Kirsten Koch uses a process called botanical dying which involves placing organic material including leaves, flowers, seed pods and fruit directly on to fabric.
Instead of placing the fabric into an immersive dye, a mordant, or fixative is used to set the dye into the fabric.
Koch aims to keep the process as natural as possible, using fixatives including vinegar, iron, copper or zinc to set the colours.
"Some of them are modifiers as well, such as iron, so they will change the colour as well as set the dye into the fabric."
Koch was experimenting with different materials but so far had found wool was ideal to capture the soft, muted hues.

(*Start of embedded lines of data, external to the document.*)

/-- The word of an instruction (Tables 3.1, 3.4, 3.5); a step without an encoding has the word 0, which is illegal. -/
def encode : Instr → IWord
  | .add d a b p s r => packAlu 1#6 d a b p s r 0#8
  | .sub d a b p s r => packAlu 1#6 d a b p s r 1#8
  | .and d a b p s r => packAlu 1#6 d a b p s r 2#8
  | .or d a b p s r => packAlu 1#6 d a b p s r 3#8
  | .xor d a b p s r => packAlu 1#6 d a b p s r 4#8
  | .andn d a b p s r => packAlu 1#6 d a b p s r 5#8
  | .sll d a b p s r => packAlu 1#6 d a b p s r 6#8
  | .srl d a b p s r => packAlu 1#6 d a b p s r 7#8
  | .sra d a b p s r => packAlu 1#6 d a b p s r 8#8
  | .mul d a b p s r => packAlu 1#6 d a b p s r 9#8
  | .mulh d a b p s r => packAlu 1#6 d a b p s r 10#8
  | .div d a b p s r => packAlu 1#6 d a b p s r 11#8
  | .divu d a b p s r => packAlu 1#6 d a b p s r 12#8
  | .rem d a b p s r => packAlu 1#6 d a b p s r 13#8
  | .slt d a b p s r => packAlu 1#6 d a b p s r 14#8
  | .sltu d a b p s r => packAlu 1#6 d a b p s r 15#8
  | .min d a b p s r => packAlu 1#6 d a b p s r 16#8
  | .max d a b p s r => packAlu 1#6 d a b p s r 17#8
  | .minu d a b p s r => packAlu 1#6 d a b p s r 18#8
  | .maxu d a b p s r => packAlu 1#6 d a b p s r 19#8
  | .clz d a p r => packAlu 1#6 d a 0#5 p 0#1 r 20#8
  | .popc d a p r => packAlu 1#6 d a 0#5 p 0#1 r 21#8
  | .addi d a i => packI 2#6 d a i
  | .andi d a i => packI 3#6 d a i
  | .ori d a i => packI 4#6 d a i
  | .xori d a i => packI 5#6 d a i
  | .slli d a n => packShift 6#6 d a 0#8 0#2 n
  | .srli d a n => packShift 6#6 d a 0#8 1#2 n
  | .srai d a n => packShift 6#6 d a 0#8 2#2 n
  | .rori d a n => packShift 6#6 d a 0#8 3#2 n
  | .li d i => packI 7#6 d 0#5 i
  | .lih d a i => packI 8#6 d a i
  | .cskip c k a b => packK 9#6 c k a b 0#11
  | .cskipi c k a i => packK 10#6 c k a 0#5 i
  | .br o => packJ 11#6 o
  | .jal o => packJ 12#6 o
  | .jalr d a o => packI 13#6 d a o
  | .bz a o => packI 14#6 0#5 a o
  | .bnz a o => packI 15#6 0#5 a o
  | .rep z y x s c l => packRep 16#6 0#2 z y x 0#5 s 0#2 c l
  | .fork d a b j => packXj 17#6 d a b 0#4 j 0#6
  | .join a => packX 17#6 0#5 a 0#5 0#5 1#6
  | .quit => packX 17#6 0#5 0#5 0#5 0#5 2#6
  | .yield n => packX 17#6 0#5 0#5 n 0#5 3#6
  | .ld d a s o => packL 18#6 d a s o
  | .st d a s o => packLs 19#6 d a 0#1 s o
  | .amoadd d a b w => packAmo 20#6 d a b 0#6 w 0#4
  | .amoswap d a b w => packAmo 20#6 d a b 0#6 w 1#4
  | .amocas d a b w => packAmo 20#6 d a b 0#6 w 2#4
  | .amoand d a b w => packAmo 20#6 d a b 0#6 w 3#4
  | .amoor d a b w => packAmo 20#6 d a b 0#6 w 4#4
  | .amoxor d a b w => packAmo 20#6 d a b 0#6 w 5#4
  | .amomin d a b w => packAmo 20#6 d a b 0#6 w 6#4
  | .amomax d a b w => packAmo 20#6 d a b 0#6 w 7#4
  | .vld d a b t => packW 21#6 d a b t 0#7
  | .vst d a b t => packW 21#6 d a b t 1#7
  | .vlds d a b t => packW 21#6 d a b t 2#7
  | .vsts d a b t => packW 21#6 d a b t 3#7
  | .vgath d a b t => packW 22#6 d a b t 0#7
  | .vscat d a b t => packW 22#6 d a b t 1#7
  | .vldsh d a b => packW 23#6 d a b 0#2 0#7
  | .vstsh d a b => packW 23#6 d a b 0#2 1#7
  | .vadd d a b t => packV 24#6 d a b t 0#3
  | .vsub d a b t => packV 24#6 d a b t 1#3
  | .vmul d a b t => packV 24#6 d a b t 2#3
  | .vmulh d a b t => packV 24#6 d a b t 3#3
  | .vmin d a b t => packV 24#6 d a b t 4#3
  | .vmax d a b t => packV 24#6 d a b t 5#3
  | .vadds d a b t => packV 24#6 d a b t 6#3
  | .vsubs d a b t => packV 24#6 d a b t 7#3
  | .vand d a b t => packV 25#6 d a b t 0#3
  | .vor d a b t => packV 25#6 d a b t 1#3
  | .vxor d a b t => packV 25#6 d a b t 2#3
  | .vandn d a b t => packV 25#6 d a b t 3#3
  | .vsll d a b t => packV 25#6 d a b t 4#3
  | .vsrl d a b t => packV 25#6 d a b t 5#3
  | .vsra d a b t => packV 25#6 d a b t 6#3
  | .vcmp d a b t c => packVd 26#6 0#4 d a b t c
  | .vperm d a b t => packV 27#6 d a b t 0#3
  | .vsel d a b t => packV 27#6 d a b t 1#3
  | .vshuf d a b t => packV 27#6 d a b t 2#3
  | .vslup d a n t => packV 27#6 d a n t 3#3
  | .vsldn d a n t => packV 27#6 d a n t 4#3
  | .vbcast d a n t => packV 27#6 d a n t 5#3
  | .vrsum d a t => packV 28#6 d a 0#7 t 0#3
  | .vrmax d a t => packV 28#6 d a 0#7 t 1#3
  | .vrmin d a t => packV 28#6 d a 0#7 t 2#3
  | .vhist d a t => packV 28#6 d a 0#7 t 3#3
  | .vcmpr d a t => packV 28#6 d a 0#7 t 4#3
  | .vpopc d a t => packVa 28#6 d 0#4 a 0#7 t 5#3
  | .viota d a t => packVa 28#6 d 0#4 a 0#7 t 6#3
  | .vfadd d a b t => packV 29#6 d a b t 0#3
  | .vfsub d a b t => packV 29#6 d a b t 1#3
  | .vfmul d a b t => packV 29#6 d a b t 2#3
  | .vfmin d a b t => packV 29#6 d a b t 3#3
  | .vfmax d a b t => packV 29#6 d a b t 4#3
  | .vfma d a b t => packV 30#6 d a b t 0#3
  | .vfms d a b t => packV 30#6 d a b t 1#3
  | .vfnma d a b t => packV 30#6 d a b t 2#3
  | .vfnms d a b t => packV 30#6 d a b t 3#3
  | .vexp2 d a t => packV 31#6 d a 0#7 t 0#3
  | .vlog2 d a t => packV 31#6 d a 0#7 t 1#3
  | .vrcp d a t => packV 31#6 d a 0#7 t 2#3
  | .vrsq d a t => packV 31#6 d a 0#7 t 3#3
  | .vtanh d a t => packV 31#6 d a 0#7 t 4#3
  | .vsigm d a t => packV 31#6 d a 0#7 t 5#3
  | .vcvt d a p s t => packVp 32#6 d a 0#2 p s t 0#3
  | .vqmx d a b t => packV 32#6 d a b t 1#3
  | .vdqmx d a b t => packV 32#6 d a b t 2#3
  | .vxpnd d a p k t => packVp 32#6 d a 0#2 p k t 3#3
  | .vord d a t => packV 32#6 d a 0#7 t 4#3
  | .vunord d a t => packV 32#6 d a 0#7 t 5#3
  | .vins d a b t => packW 33#6 d a b t 0#7
  | .vext d a b t => packW 33#6 d a b t 1#7
  | .vsplt d a t => packW 33#6 d a 0#5 t 2#7
  | .vmrd m a b => packWm 33#6 0#4 m a b 0#2 3#7
  | .vmwr m a b => packWm 33#6 0#4 m a b 0#2 4#7
  | .shrd s a => packWm 33#6 0#4 s a 0#5 0#2 5#7
  | .shwr s a => packWm 33#6 0#4 s a 0#5 0#2 6#7
  | .vmand d a b => packVm 34#6 0#4 d 0#4 a 0#4 b 0#2 0#3
  | .vmor d a b => packVm 34#6 0#4 d 0#4 a 0#4 b 0#2 1#3
  | .vmxor d a b => packVm 34#6 0#4 d 0#4 a 0#4 b 0#2 2#3
  | .vmandn d a b => packVm 34#6 0#4 d 0#4 a 0#4 b 0#2 3#3
  | .vmnot d a => packVm 34#6 0#4 d 0#4 a 0#4 0#3 0#2 4#3
  | .amsel n => packVm 34#6 0#4 0#3 0#4 n 0#4 0#3 0#2 5#3
  | .rng a => packW 35#6 0#7 a 0#5 0#2 0#7
  | .vrng d k t => packW 35#6 d k 0#5 t 1#7
  | .rngkey a => packW 35#6 0#7 a 0#5 0#2 2#7
  | .mma c a b x y k => packM 36#6 c a b x y k 0#6
  | .mmat c a b x y k => packM 36#6 c a b x y k 1#6
  | .mconv c a b x y k => packM 37#6 c a b x y k 0#6
  | .mzero c => packM 38#6 c 0#5 0#5 0#3 0#3 0#1 0#6
  | .mldacc c a => packM 38#6 c a 0#5 0#3 0#3 0#1 1#6
  | .mstacc c a => packM 38#6 c a 0#5 0#3 0#3 0#1 2#6
  | .mwait => packM 38#6 0#3 0#5 0#5 0#3 0#3 0#1 3#6
  | .semwait d a n e => packX 39#6 d a n e 0#6
  | .semsig d a n c => packX 39#6 d a n c 1#6
  | .semset d a n c => packX 39#6 d a n c 2#6
  | .ringwait d r n e => packXr 40#6 d 0#1 r n e 0#6
  | .ringrsv d r n e => packXr 40#6 d 0#1 r n e 1#6
  | .ringadvHead d r n => packXr 40#6 d 0#1 r n 0#5 2#6
  | .ringadvTail d r n => packXr 40#6 d 0#1 r n 1#5 2#6
  | .ringadvWrite d r => packXr 40#6 d 0#1 r 0#5 2#5 2#6
  | .ringadvRead d r => packXr 40#6 d 0#1 r 0#5 3#5 2#6
  | .fence => packX 41#6 0#5 0#5 0#5 0#5 0#6
  | .qfence q => packXrm 41#6 0#5 0#1 0#4 0#5 0#3 q 1#6
  | .cpy d a b => packX 42#6 d a b 0#5 0#6
  | .cpysh d a b c => packX 42#6 d a b c 1#6
  | .xput d a b => packX 43#6 d a b 0#5 0#6
  | .xget d a b => packX 43#6 d a b 0#5 1#6
  | .xdeal d a b c => packX 43#6 d a b c 2#6
  | .xmcast d a b c => packX 43#6 d a b c 3#6
  | .xred d a b o => packXo 44#6 d a b 0#5 0#3 o
  | .xhfill d a b => packX 45#6 d a b 0#5 0#6
  | .xhspill d a b => packX 45#6 d a b 0#5 1#6
  | .xhld d a s => packXs 45#6 d a 0#5 0#2 s 2#6
  | .xlsend d a b c => packX 46#6 d a b c 0#6
  | .xlrecv d a b c => packX 46#6 d a b c 1#6
  | .sync => packX 47#6 0#5 0#5 0#5 0#5 0#6
  | .xend => packX 47#6 0#5 0#5 0#5 0#5 1#6
  | .xbar d a => packX 47#6 d a 0#5 0#5 2#6
  | .send d a b => packX 48#6 d a b 0#5 0#6
  | .spawn d a b => packX 48#6 d a b 0#5 1#6
  | .migrate d a => packX 48#6 d a 0#5 0#5 2#6
  | .rupd d a b w o => packXw 49#6 d a b 0#4 w 0#2 o
  | .tqpush d a b c => packX 50#6 d a b c 0#6
  | .tqdec d a => packX 50#6 d a 0#5 0#5 1#6
  | .mbxsend d a b => packX 51#6 d a b 0#5 0#6
  | .mbxrecv d a n e => packX 51#6 d a n e 1#6
  | .sfork d a b c => packX 52#6 d a b c 0#6
  | .ssel d a => packX 52#6 d a 0#5 0#5 1#6
  | .sadv d a => packX 52#6 d a 0#5 0#5 2#6
  | .sactpop d a => packX 52#6 d a 0#5 0#5 3#6
  | .sactadd d a => packX 52#6 d a 0#5 0#5 4#6
  | .sret a b => packX 52#6 0#5 a b 0#5 5#6
  | .sprune d a => packX 52#6 d a 0#5 0#5 6#6
  | .smigrate d a b c => packX 52#6 d a b c 7#6
  | .squery d a n => packX 52#6 d a n 0#5 8#6
  | .selsub d a b c => packX 53#6 d a b c 0#6
  | .selget d a b => packX 53#6 d a b 0#5 1#6
  | .redsub d a b c => packX 53#6 d a b c 2#6
  | .sjoin d a b => packX 53#6 d a b 0#5 3#6
  | .umsub a b c => packX 54#6 0#5 a b c 0#6
  | .umcommit a b c => packX 54#6 0#5 a b c 1#6
  | .umdirty d a b => packX 54#6 d a b 0#5 2#6
  | .umstateConfigure d a c => packX 54#6 d a 0#5 c 3#6
  | .umstateStatus d a c => packX 54#6 d a 1#5 c 3#6
  | .umstateMask d a c => packX 54#6 d a 2#5 c 3#6
  | .umstateRelease d a c => packX 54#6 d a 3#5 c 3#6
  | .csrr d c => packS 55#6 d 0#5 0#4 c
  | .csrw a c => packS 55#6 0#5 a 1#4 c
  | .csrset a c => packS 55#6 0#5 a 2#4 c
  | .csrclr a c => packS 55#6 0#5 a 3#4 c
  | .trap a c => packS 56#6 0#5 a 0#4 c
  | .eret => packS 56#6 0#5 0#5 1#4 0#12
  | .idle a => packS 56#6 0#5 a 2#4 0#12
  | .dbrk c => packS 56#6 0#5 0#5 3#4 c
  | .halt a => packS 56#6 0#5 a 4#4 0#12
  | .capgive d a b => packX 57#6 d a b 0#5 0#6
  | .captake d a => packX 57#6 d a 0#5 0#5 1#6
  | .capq d a => packX 57#6 d a 0#5 0#5 2#6
  | .digest d => packS 58#6 d 0#5 0#4 0#12
  | .quotasetVquota d a => packS 59#6 d a 0#4 0#12
  | .quotasetHquota d a => packS 59#6 d a 0#4 1#12
  | .quotasetSpill d a => packS 59#6 d a 0#4 2#12
  | .quotasetPoolAdd d a => packS 59#6 d a 0#4 3#12
  | .quotasetPoolRemove d a => packS 59#6 d a 0#4 4#12
  | .quotasetSeqRange d a => packS 59#6 d a 0#4 5#12
  | .quotasetTaskRange d a => packS 59#6 d a 0#4 6#12
  | .keyselAssign d a => packS 59#6 d a 1#4 0#12
  | .keyselRelease d a => packS 59#6 d a 1#4 1#12
  | .keyselImport d a => packS 59#6 d a 1#4 2#12
  | .modesetFeatures d a => packS 59#6 d a 2#4 0#12
  | .modesetSeed d a => packS 59#6 d a 2#4 1#12
  | .modesetRoot d a => packS 59#6 d a 2#4 2#12
  | .modesetSystemFlag d a => packS 59#6 d a 2#4 3#12
  | .modesetComputeBudget d a => packS 59#6 d a 2#4 4#12
  | .modesetExchangeBudget d a => packS 59#6 d a 2#4 5#12
  | .modesetFrameMap d a => packS 59#6 d a 2#4 6#12
  | .modesetLeaf d a => packS 59#6 d a 2#4 7#12
  | .modesetRegister d a => packS 59#6 d a 2#4 8#12
  | .modesetUnregister d a => packS 59#6 d a 2#4 9#12
  | .pfx i => packJ 63#6 i
  | .phaseBoundary => 0#32
  | .budgetExpiry _ => 0#32
  | .messageAccept _ _ => 0#32
  | .handlerPreemption _ _ => 0#32
  | .spillFullRecord _ _ => 0#32
  | .continuationTake _ _ => 0#32
  | .remoteUpdateApply _ _ _ => 0#32
  | .mailboxDelivery _ _ => 0#32
  | .capabilityMessageDelivery _ => 0#32
  | .sharingCountRaise _ => 0#32
  | .referenceRelease _ => 0#32
  | .exchangeUnitLanding _ _ _ => 0#32
  | .transferComplete _ _ _ => 0#32
  | .copyComplete _ _ => 0#32
  | .matrixOpComplete _ _ => 0#32
  | .hbmAccessComplete _ _ _ _ => 0#32
  | .pageWalkComplete _ _ _ => 0#32
  | .waitExpired _ _ _ => 0#32
  | .linkTimeout _ _ _ => 0#32
  | .linkTransferComplete _ _ _ => 0#32
  | .linkPartnerStop _ _ _ _ => 0#32
  | .xbarRelease _ _ _ => 0#32
  | .finialRound _ => 0#32
  | .oculusRound _ _ => 0#32
  | .smigrateReply _ _ _ _ => 0#32
  | .launchComplete => 0#32
  | .replicaFlit _ _ _ _ => 0#32
  | .refreshDue _ _ _ _ _ => 0#32
  | .postponedRefreshIssue _ _ _ => 0#32
  | .arbiterInterval _ _ _ _ _ => 0#32
  | .thermalInterval _ _ _ _ => 0#32
  | .thermalHold _ => 0#32
  | .thermalTrip _ => 0#32
  | .patrolScrub _ => 0#32
  | .wearSample _ _ _ _ => 0#32
  | .qtailDoorbell _ _ _ => 0#32
  | .queueEntryFetch _ => 0#32
  | .launch => 0#32
  | .preempt => 0#32
  | .contextSaveComplete => 0#32
  | .restore => 0#32
  | .hold => 0#32
  | .release => 0#32
  | .attest => 0#32
  | .attestationReportDone => 0#32
  | .register => 0#32
  | .unregister => 0#32
  | .debug => 0#32
  | .create => 0#32
  | .destroy => 0#32
  | .bindvf => 0#32
  | .bindlink => 0#32
  | .importkey => 0#32
  | .warm => 0#32
  | .windowRead _ _ _ => 0#32
  | .windowWrite _ _ _ => 0#32
  | .bar0RegisterWrite _ _ _ => 0#32
  | .flitCrcReplay _ => 0#32
  | .portDown _ => 0#32
  | .portUp _ => 0#32
  | .coldStart _ => 0#32
  | .warmStart _ => 0#32
  | .illegalInstructionWord _ => 0#32
  | .instructionFetchFault => 0#32
  | .streamTableRequest _ _ _ => 0#32
  | .streamTableReply _ _ _ => 0#32
  | .taskTableRequest _ _ _ => 0#32
  | .taskTableReply _ _ _ => 0#32
  | .privilegedOperationReply _ _ _ => 0#32
  | .migratedStreamAdmission _ _ => 0#32
  | .linkPartnerIssue _ _ _ _ _ _ => 0#32
  | .refreshComplete _ _ _ => 0#32

/-- Four bytes, the lowest address first, to a word (R6, R55). -/
def wordOfBytes (b0 b1 b2 b3 : Byte) : IWord := b3 ++ b2 ++ b1 ++ b0

/-- The four bytes of a word, the lowest address first (R6). -/
def bytesOfWord (w : IWord) : List Byte := [fld w 0 8, fld w 8 8, fld w 16 8, fld w 24 8]

/-- Decoding of bytes: the instruction and the rest, or nothing where fewer than four bytes stand or the word is
rejected. -/
def decodeBytes : List Byte → Option (Instr × List Byte)
  | b0 :: b1 :: b2 :: b3 :: rest =>
    match decode (wordOfBytes b0 b1 b2 b3) with
    | .ok i => some (i, rest)
    | .error _ => none
  | _ => none

/-- The bytes of the word `w` of `nbits` bits as the hardware stores them (R6), the bits above `nbits` zero. -/
def tableBytes (nbits w : Nat) : List Byte := bytesOfWord (BitVec.ofNat 32 (w % 2 ^ nbits))

/-- What the decoder reads from an instruction whose bits are `w`, numbered as the opcode table numbers them. -/
def decodeTableWord (nbits w : Nat) : Option Instr := (decodeBytes (tableBytes nbits w)).map (·.1)

end Sys2Proof
end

Koch was inspired by her mother Eleanor who taught her to extract fibres and dyes from plants on their native tree nursery when she was growing up.
"She would spin, natural dye, draft and knit clothing and blankets for the family and our friends."
Another inspiration was the work of Australian artist India Flint, who teaches botanical dyeing in Australia.
A particular focus for Koch was to experiment using native plants including kapuka, mahoe and mahoe wao.
"My parents had a native tree nursery when I was growing up so I’m very interested in conservation but also learning more about the properties of New Zealand natives."
Some results were like a print, showing details of the plants.
"I started calling it botanical dying but it’s also botanical printing."
Because fabric had depth and fibre, results varied depending on how the dye interacted with the fabric, she said.
"So you’re absorbing all of the dye into that fabric, and you’re also printing quite precise prints sometimes."
Koch has been sharing the results of her experiments on social media and she hopes to inspire others and teach them how to colour fabrics using her unique process.